(Stored data entries)
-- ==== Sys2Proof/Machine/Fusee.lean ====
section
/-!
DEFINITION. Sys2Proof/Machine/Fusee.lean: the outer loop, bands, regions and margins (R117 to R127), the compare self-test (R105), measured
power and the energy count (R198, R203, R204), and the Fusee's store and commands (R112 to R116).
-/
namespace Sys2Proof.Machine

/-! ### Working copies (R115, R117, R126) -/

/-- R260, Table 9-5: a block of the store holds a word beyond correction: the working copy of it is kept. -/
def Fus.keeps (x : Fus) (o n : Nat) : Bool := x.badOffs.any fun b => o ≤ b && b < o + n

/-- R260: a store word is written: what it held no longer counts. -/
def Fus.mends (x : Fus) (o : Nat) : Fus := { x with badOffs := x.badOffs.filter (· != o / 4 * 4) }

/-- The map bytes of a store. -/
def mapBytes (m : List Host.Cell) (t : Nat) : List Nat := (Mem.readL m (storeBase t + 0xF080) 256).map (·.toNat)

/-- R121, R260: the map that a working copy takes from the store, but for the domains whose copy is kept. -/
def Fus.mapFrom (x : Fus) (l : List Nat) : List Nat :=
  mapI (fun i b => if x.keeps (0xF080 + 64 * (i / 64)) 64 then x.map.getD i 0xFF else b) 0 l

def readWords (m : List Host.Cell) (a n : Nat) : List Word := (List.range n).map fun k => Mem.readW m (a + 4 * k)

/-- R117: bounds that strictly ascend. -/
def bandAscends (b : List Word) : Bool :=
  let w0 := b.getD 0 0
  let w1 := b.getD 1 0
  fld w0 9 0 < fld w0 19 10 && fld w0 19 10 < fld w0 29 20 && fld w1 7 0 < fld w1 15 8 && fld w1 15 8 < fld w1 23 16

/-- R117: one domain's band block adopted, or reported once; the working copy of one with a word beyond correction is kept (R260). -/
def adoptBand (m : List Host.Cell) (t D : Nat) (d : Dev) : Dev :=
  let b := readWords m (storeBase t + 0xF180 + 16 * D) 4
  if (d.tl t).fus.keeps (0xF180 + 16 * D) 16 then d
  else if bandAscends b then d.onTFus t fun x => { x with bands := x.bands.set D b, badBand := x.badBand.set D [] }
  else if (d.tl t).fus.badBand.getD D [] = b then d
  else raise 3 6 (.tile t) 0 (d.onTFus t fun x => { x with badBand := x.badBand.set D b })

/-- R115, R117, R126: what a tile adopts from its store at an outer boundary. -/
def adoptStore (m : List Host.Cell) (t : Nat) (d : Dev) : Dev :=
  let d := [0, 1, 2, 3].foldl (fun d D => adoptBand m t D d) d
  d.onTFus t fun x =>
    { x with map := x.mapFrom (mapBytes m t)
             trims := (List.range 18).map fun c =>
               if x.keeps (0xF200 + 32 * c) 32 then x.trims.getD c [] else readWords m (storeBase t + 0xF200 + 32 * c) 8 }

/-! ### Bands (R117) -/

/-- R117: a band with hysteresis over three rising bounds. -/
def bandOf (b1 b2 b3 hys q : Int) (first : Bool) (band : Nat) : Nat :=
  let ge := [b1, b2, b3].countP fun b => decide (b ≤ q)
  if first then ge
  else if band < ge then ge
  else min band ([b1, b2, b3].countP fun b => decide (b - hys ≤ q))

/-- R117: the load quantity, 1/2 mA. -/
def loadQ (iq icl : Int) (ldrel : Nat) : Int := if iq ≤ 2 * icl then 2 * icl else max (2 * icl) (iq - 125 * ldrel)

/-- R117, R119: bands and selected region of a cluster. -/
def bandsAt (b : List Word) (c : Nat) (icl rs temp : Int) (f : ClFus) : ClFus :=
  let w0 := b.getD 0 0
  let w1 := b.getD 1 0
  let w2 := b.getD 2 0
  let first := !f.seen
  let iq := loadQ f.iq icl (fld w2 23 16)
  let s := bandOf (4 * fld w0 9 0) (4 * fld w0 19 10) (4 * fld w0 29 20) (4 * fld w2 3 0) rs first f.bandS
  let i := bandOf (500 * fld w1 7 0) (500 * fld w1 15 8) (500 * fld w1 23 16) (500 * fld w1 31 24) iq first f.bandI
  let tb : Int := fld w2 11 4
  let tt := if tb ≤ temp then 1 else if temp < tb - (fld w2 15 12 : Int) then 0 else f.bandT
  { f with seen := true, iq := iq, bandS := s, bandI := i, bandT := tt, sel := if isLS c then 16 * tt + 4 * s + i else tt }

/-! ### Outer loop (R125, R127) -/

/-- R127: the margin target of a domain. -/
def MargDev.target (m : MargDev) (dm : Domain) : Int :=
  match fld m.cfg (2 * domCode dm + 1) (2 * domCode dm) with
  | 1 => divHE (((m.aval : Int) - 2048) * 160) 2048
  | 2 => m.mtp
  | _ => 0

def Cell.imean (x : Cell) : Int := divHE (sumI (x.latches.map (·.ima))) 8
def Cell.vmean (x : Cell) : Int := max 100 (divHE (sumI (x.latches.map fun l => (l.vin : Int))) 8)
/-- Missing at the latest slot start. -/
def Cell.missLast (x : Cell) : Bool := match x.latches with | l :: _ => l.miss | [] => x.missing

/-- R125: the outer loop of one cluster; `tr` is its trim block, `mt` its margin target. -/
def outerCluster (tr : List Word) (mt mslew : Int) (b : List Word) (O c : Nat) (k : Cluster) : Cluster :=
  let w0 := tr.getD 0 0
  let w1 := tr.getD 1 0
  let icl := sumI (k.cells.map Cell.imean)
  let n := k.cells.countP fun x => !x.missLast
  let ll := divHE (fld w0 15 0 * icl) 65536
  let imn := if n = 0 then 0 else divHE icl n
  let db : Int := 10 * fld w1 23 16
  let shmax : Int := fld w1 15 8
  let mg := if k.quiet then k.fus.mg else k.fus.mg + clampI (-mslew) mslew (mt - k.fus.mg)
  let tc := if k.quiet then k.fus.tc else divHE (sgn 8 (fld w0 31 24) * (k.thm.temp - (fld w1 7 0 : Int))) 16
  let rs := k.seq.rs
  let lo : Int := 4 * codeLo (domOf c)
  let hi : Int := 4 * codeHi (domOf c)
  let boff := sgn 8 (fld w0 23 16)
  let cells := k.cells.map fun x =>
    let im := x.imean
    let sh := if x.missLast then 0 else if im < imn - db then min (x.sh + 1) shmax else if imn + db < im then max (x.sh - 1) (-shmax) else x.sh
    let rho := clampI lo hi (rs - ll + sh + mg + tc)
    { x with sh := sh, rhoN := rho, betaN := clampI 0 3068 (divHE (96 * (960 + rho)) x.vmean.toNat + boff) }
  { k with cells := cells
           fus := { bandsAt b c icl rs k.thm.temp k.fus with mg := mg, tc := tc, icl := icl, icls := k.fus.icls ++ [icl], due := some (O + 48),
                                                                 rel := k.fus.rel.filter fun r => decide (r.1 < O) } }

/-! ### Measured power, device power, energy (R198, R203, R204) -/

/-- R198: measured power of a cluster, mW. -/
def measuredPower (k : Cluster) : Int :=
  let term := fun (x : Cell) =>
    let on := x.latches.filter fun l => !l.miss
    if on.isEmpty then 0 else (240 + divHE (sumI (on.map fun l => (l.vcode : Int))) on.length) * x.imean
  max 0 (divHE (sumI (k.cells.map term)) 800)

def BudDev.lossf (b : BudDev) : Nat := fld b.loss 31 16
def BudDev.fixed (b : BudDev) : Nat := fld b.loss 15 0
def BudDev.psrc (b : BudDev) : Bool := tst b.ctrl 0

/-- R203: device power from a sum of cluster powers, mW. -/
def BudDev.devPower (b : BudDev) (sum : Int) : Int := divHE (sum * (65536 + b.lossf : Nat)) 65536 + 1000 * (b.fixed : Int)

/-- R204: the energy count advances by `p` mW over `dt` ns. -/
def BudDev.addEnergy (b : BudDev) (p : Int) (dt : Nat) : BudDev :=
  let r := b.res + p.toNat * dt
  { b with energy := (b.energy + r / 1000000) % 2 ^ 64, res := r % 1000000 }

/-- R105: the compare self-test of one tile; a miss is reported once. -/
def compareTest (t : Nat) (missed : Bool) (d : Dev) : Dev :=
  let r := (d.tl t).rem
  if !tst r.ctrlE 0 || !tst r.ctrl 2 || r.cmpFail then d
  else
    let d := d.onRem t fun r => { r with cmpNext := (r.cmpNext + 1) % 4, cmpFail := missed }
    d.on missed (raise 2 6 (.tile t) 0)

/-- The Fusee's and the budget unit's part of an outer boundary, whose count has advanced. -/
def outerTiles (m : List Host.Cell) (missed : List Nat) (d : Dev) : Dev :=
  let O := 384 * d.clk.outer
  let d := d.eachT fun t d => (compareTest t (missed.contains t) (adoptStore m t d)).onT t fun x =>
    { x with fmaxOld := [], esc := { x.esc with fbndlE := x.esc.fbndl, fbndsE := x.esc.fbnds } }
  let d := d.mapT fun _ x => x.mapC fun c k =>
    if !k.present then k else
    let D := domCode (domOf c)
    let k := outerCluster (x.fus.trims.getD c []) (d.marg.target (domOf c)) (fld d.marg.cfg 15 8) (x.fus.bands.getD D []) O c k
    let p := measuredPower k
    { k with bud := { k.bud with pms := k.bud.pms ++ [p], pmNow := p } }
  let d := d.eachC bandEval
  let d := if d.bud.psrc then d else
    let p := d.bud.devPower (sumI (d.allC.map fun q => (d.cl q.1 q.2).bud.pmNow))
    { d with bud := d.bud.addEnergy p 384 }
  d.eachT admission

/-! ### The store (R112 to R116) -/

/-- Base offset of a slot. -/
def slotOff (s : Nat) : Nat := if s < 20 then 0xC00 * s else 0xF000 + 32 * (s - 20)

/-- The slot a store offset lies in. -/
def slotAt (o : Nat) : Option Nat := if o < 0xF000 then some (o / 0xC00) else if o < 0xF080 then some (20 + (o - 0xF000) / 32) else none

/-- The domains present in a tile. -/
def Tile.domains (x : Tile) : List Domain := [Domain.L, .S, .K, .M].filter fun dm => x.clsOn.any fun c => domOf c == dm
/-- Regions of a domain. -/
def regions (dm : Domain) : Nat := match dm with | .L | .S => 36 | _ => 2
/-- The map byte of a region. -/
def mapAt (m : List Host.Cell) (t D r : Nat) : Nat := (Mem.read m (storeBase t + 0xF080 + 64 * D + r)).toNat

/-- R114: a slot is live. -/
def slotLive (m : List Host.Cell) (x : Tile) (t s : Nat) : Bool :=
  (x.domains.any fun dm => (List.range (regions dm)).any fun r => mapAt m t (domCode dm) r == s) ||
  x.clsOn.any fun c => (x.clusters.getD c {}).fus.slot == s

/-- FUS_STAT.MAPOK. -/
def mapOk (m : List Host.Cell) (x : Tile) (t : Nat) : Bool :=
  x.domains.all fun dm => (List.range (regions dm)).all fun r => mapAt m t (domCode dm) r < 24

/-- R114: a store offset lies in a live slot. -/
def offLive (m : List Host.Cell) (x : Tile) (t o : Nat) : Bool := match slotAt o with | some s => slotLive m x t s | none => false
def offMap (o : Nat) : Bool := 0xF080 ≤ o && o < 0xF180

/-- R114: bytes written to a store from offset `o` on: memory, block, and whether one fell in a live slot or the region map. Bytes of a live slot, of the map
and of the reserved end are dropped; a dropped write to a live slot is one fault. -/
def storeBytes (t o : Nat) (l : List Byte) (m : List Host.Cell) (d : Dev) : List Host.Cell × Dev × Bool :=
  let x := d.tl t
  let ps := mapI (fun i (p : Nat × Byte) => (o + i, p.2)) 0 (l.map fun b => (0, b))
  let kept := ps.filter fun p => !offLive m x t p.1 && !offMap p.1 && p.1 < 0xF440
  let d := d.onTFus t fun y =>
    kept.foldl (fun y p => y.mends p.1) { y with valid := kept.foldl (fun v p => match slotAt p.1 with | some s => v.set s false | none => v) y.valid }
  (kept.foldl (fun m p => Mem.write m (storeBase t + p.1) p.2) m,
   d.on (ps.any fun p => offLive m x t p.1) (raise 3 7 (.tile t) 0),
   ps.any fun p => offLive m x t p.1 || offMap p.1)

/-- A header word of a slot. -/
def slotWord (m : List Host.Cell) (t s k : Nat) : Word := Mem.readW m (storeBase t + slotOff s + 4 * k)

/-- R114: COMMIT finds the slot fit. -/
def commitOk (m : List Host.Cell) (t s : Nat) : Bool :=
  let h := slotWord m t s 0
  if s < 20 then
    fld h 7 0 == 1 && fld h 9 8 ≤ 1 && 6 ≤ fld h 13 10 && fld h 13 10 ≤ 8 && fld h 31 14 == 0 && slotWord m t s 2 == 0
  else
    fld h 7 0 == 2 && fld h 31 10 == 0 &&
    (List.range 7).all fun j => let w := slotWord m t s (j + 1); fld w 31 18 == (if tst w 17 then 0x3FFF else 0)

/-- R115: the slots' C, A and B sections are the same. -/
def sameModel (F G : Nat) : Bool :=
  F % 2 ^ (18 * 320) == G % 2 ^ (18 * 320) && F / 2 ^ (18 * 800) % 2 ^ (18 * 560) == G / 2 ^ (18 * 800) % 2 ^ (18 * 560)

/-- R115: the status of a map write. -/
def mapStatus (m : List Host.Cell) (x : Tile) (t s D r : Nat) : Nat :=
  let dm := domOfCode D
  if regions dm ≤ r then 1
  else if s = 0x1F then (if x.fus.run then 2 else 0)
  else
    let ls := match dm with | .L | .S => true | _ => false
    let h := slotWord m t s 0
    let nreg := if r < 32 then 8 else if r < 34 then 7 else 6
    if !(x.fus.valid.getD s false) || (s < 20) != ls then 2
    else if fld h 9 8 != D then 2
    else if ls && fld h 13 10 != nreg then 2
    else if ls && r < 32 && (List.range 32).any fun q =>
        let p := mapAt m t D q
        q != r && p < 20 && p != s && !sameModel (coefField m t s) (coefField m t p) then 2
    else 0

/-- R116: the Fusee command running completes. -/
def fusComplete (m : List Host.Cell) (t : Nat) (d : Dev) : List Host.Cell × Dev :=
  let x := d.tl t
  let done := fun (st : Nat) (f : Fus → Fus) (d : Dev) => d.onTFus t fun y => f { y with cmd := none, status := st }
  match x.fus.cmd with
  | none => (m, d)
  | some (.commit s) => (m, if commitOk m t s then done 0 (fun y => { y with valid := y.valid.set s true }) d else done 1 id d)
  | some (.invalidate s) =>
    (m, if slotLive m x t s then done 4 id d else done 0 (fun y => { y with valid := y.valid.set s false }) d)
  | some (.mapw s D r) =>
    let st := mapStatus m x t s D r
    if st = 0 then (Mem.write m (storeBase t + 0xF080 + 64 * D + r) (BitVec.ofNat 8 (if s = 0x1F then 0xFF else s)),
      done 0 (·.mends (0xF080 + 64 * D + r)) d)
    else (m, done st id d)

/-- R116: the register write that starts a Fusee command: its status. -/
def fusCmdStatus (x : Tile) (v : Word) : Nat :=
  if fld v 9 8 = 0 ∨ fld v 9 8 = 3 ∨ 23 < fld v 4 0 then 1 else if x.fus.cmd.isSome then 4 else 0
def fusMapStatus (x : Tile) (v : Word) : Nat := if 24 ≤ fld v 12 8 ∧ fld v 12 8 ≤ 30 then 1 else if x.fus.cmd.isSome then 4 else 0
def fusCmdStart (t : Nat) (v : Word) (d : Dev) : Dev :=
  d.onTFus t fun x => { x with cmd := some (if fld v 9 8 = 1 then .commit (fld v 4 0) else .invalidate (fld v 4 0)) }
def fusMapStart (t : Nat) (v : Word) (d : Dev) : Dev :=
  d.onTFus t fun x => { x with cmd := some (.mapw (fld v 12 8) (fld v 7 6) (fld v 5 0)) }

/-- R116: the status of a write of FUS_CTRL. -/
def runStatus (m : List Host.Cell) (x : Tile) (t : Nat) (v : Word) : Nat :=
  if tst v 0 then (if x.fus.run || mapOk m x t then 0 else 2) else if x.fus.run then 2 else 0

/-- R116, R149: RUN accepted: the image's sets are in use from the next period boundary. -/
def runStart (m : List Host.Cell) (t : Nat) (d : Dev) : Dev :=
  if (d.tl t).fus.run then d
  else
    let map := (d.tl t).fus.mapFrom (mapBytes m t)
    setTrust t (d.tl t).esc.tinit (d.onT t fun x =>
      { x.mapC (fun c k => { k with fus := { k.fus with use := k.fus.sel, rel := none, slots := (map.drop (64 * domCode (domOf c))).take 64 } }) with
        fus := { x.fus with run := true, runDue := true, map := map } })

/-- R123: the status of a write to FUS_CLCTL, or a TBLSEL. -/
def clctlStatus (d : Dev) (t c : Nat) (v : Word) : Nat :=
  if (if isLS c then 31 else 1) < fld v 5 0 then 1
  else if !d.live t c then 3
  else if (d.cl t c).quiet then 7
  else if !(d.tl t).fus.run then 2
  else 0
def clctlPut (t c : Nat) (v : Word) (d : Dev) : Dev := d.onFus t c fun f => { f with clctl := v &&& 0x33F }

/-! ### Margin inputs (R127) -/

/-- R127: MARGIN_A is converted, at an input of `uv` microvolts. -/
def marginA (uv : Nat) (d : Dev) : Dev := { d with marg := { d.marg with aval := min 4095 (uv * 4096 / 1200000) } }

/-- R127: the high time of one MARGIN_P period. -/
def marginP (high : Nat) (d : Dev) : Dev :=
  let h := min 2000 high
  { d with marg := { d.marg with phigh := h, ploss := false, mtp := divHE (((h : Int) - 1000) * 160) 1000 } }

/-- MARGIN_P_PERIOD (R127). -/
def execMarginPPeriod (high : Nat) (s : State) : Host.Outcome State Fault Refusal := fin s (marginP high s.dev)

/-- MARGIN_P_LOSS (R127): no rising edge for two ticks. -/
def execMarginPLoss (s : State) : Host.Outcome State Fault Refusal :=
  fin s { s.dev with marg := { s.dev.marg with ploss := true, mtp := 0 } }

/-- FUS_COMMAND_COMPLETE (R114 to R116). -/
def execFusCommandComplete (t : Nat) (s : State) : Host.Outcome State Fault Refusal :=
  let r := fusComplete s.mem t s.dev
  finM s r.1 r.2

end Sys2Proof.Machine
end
...
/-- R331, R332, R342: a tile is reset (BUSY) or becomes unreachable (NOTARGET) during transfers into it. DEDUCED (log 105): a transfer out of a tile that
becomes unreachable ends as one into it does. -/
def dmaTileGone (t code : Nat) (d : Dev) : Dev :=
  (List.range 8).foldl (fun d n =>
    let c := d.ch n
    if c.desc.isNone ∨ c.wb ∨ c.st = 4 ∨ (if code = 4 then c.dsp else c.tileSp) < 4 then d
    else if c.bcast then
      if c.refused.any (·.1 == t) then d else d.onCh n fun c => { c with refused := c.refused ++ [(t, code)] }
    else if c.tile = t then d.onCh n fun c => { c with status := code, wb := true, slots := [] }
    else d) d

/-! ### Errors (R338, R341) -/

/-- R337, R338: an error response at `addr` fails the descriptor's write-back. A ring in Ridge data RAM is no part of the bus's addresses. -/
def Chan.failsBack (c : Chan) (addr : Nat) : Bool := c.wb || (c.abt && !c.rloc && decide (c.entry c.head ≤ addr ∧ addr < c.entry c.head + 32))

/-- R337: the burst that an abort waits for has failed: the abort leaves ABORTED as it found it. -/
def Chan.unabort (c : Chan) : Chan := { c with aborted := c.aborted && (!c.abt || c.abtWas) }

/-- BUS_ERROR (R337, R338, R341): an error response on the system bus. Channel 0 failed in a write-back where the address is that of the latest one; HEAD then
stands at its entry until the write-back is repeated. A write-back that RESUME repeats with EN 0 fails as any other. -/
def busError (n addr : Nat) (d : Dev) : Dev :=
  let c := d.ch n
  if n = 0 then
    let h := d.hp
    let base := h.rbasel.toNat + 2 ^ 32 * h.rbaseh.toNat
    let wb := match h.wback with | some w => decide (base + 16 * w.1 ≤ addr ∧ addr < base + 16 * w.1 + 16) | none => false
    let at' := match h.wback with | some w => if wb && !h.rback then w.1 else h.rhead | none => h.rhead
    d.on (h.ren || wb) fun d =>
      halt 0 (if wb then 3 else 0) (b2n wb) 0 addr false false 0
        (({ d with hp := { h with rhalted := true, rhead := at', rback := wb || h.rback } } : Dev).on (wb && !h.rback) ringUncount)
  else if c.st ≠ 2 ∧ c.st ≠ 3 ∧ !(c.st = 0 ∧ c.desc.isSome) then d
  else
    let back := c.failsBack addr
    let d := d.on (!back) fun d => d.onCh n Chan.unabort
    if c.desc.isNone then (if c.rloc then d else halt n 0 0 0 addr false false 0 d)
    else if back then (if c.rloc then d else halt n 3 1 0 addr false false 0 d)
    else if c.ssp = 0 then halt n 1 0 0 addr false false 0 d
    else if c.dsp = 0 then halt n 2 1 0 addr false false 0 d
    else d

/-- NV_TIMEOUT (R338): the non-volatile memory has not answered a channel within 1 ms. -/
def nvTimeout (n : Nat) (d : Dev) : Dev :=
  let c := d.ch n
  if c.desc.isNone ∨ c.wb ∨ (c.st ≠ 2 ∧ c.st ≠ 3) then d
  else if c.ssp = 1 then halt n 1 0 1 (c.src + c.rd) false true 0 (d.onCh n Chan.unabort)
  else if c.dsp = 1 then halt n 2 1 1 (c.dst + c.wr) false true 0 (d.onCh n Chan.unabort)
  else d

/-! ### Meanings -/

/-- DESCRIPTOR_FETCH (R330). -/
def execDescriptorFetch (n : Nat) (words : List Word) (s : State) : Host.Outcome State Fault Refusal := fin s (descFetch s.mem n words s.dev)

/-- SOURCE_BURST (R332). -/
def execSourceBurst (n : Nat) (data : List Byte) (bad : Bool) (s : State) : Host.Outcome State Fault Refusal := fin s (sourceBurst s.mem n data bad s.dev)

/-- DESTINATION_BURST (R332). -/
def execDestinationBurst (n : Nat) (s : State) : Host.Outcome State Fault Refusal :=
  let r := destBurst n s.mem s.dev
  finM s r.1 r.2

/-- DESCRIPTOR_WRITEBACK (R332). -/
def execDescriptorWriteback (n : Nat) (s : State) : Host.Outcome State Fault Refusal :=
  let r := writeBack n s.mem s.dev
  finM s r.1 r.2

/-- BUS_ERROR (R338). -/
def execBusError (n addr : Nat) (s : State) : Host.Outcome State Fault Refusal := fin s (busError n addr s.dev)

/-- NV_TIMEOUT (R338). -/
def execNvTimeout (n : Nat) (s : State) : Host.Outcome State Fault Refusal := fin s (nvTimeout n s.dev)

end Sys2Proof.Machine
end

> **Your goal**
Look above for the line holding "offset of a slot. -/", then set down exactly that line and every line after it up to and including the line holding "def slotLive (m", with nothing else.

> **Response to this exercise**
/-- Base offset of a slot. -/
def slotOff (s : Nat) : Nat := if s < 20 then 0xC00 * s else 0xF000 + 32 * (s - 20)

/-- The slot a store offset lies in. -/
def slotAt (o : Nat) : Option Nat := if o < 0xF000 then some (o / 0xC00) else if o < 0xF080 then some (20 + (o - 0xF000) / 32) else none

/-- The domains present in a tile. -/
def Tile.domains (x : Tile) : List Domain := [Domain.L, .S, .K, .M].filter fun dm => x.clsOn.any fun c => domOf c == dm
/-- Regions of a domain. -/
def regions (dm : Domain) : Nat := match dm with | .L | .S => 36 | _ => 2
/-- The map byte of a region. -/
def mapAt (m : List Host.Cell) (t D r : Nat) : Nat := (Mem.read m (storeBase t + 0xF080 + 64 * D + r)).toNat

/-- R114: a slot is live. -/
def slotLive (m : List Host.Cell) (x : Tile) (t s : Nat) : Bool :=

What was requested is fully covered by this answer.